6. The method for promoting anaerobic methanogenesis of excess sludge by combined pretreatment of iron and calcium according to claim 5, wherein in step S2-3, the intensity of microwave irradiation is modulated during the microwave irradiation, and the method is divided into the following two stages:

the first stage: the microwave irradiation intensity is initially adjusted to 250-300W, the microwave irradiation time is 3-5 min, then the microwave irradiation intensity is reduced at the rate of 25-30W/min, and the rest 1/2 of powdery straws are added according to the adding amount of 1.8-3.5 g/min until the microwave irradiation intensity is adjusted to 70-80W;

and a second stage: continuously decreasing the microwave irradiation intensity at the speed of 13-15W/min, performing microwave irradiation treatment for 2-4 min, then keeping the microwave irradiation intensity unchanged, adding the compound into the serum bottle according to 2-4 blocks/min, uniformly mixing, and continuously performing microwave irradiation treatment for 2-4 min until the compound is added.
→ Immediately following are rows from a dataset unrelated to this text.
/-- MZERO (R222). -/
def mzeroBody (z : BitVec 4) : Exec Unit := do
  mzBegin false (some z.toNat)
  awaitTile z.toNat
  spoils
  let s ← getState
  modTile (zeroTile z.toNat (cfgMode (s.tan.cfg z.toNat)))

/-- The configured elements of a tile by row and column, with their element indices 64i + j (R66). -/
def configured (c : BitVec 64) : List Nat :=
  (range 0 (cfgM c)).flatMap (fun i => (range 0 (cfgN c)).map (fun j => 64 * i + j))

/-- An exact element rescaled from anchor `a` to anchor `b` (R69, R223). -/
def rescale (a b : Int) (i : Int) : Int × Nat :=
  if exactSpecial i then (i, 0)
  else if b ≤ a then
    let x := i * (2 : Int) ^ (a - b).toNat
    if exactBound < x then (exactBound, flagXOF) else if x < -exactBound then (-exactBound, flagXOF) else (x, 0)
  else
    let r := roundShift i.natAbs (b - a).toNat
    (if i < 0 then -(r.1 : Int) else r.1, if r.2 then flagNX else 0)

/-- MANCH (R223). -/
def manchBody (z : BitVec 4) (a : BitVec 7) : Exec Unit := do
  let j := z.toNat
  mzBegin false (some j)
  checkSrc a.toNat
  requireMode j 1
  awaitTile j
  let x ← vecScalar a.toNat
  require (decide (-512 ≤ x.toInt ∧ x.toInt ≤ 511))
  spoils
  let s ← getState
  let old := s.tan.anchor j
  let es := configured (s.tan.cfg j)
  modTile (fun t =>
    let t' := es.foldl (fun t k => t.setExact j k (rescale old x.toInt (t.exact j k)).1) t
    { t' with zanchor := sparseSet 0 t'.zanchor j x.toInt })
  raiseSaved (es.foldl (fun f k => f ||| (rescale old x.toInt (s.tan.exact j k)).2) 0)

/-- MSTAT's word (R224). -/
def mstatWord (t : Tandem) (j : Nat) : Nat :=
  let c := t.cfg j
  let es := configured c
  let exact := cfgMode c == 1
  field c 0 28 +
  (if cfgMode c == 2 && es.any (fun k => t.word j k == 1) then 2 ^ 28 else 0) +
  (if exact && es.any (fun k => t.exact j k == exactBound || t.exact j k == -exactBound) then 2 ^ 29 else 0) +
  (if exact && es.any (fun k => t.exact j k == exactNaN) then 2 ^ 30 else 0) +
  (if exact then ofSigned 10 (t.anchor j) * 2 ^ 32 else 0)

/-- MSTAT (R224). -/
def mstatBody (d : BitVec 7) (z : BitVec 4) : Exec Unit := do
  mzBegin false (some z.toNat)
  checkDst d.toNat
  awaitTile z.toNat
  let s ← getState
  writeS d.toNat (BitVec.ofNat 64 (mstatWord s.tan z.toNat))

/-! ## Elements of a tile (R80, R234) -/

/-- The horizon mark (R80). -/
def horizonMark : Nat := 1

/-- A magnitude below 2^−126 when rounded to FP32 with an unbounded exponent; zero included (R80). -/
def belowHorizon (m : Nat) (e : Int) : Bool := ltVal (.num false m e false) (.num false (2 ^ 25 - 1) (-151) false)

/-- A gain written into a tile or a carry register: below the horizon it is the mark, and a NaN is canonical (R80). -/
def gainIn (x : Nat) : Nat × Nat :=
  match fp32.decode x with
  | .nan s => (0x7FC00000, nvIf s)
  | .num _ m e _ => if belowHorizon m e then (horizonMark, flagHZ) else (x % 2 ^ 32, 0)
  | .inf _ => (x % 2 ^ 32, 0)

/-- A gain delivered: a mark as +0 (R80). -/
def gainOut (x : Nat) : Nat := if x = horizonMark then 0 else x

/-- ToExact (R234). -/
def toExact (a : Int) (v : Val) : Int × Nat :=
  match v with
  | .nan s => (exactNaN, nvIf s)
  | .inf n => (if n then -exactBound else exactBound, flagXOF)
  | .num n m e _ =>
    let r := roundAt m e a
    let nx := if r.2 then flagNX else 0
    if exactBound < r.1 then (if n then -exactBound else exactBound, nx ||| flagXOF)
    else (if n then -(r.1 : Int) else r.1, nx)

/-- The value of an exact element: a saturated one lies beyond every format (R73). -/
def exactVal (a : Int) (i : Int) : Val :=
  if i = exactNaN then .nan false
  else if exactSpecial i then .num (decide (i < 0)) 1 4096 false
  else .num (decide (i < 0)) i.natAbs a false

/-- The word of a tile element that is not exact: an FP32 element, an offset (plane 0) or a gain (plane 1) (R66). -/
def elemWord (mode plane i j : Nat) : Nat :=
  if mode = 0 then 128 * i + j else if plane = 1 then 64 * i + j else 8192 + 64 * i + j

/-- The draw index of a tile element (R234). -/
def drawIndex (mode i j : Nat) : Nat := if mode = 0 then 128 * i + j else 64 * i + j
7. The method for promoting anaerobic methanogenesis of excess sludge by using the combined pretreatment of iron and calcium according to claim 1, wherein in the step S2, the purity of the calcium peroxide is 68-72%.

8. The method for promoting anaerobic methanogenesis of excess sludge by using iron and calcium combined pretreatment as claimed in claim 1, wherein in the step S3, high-purity nitrogen with purity of 99.99-99.999% is adopted in the aeration process.

9. The method for promoting anaerobic methanogenesis of excess sludge by using iron and calcium combined pretreatment according to claim 1, wherein in the step S3, the inoculated anaerobic digestion sludge is obtained by collecting in a sludge anaerobic digestion tank, and the VSS content in the inoculated anaerobic digestion sludge is 19-21 g/L.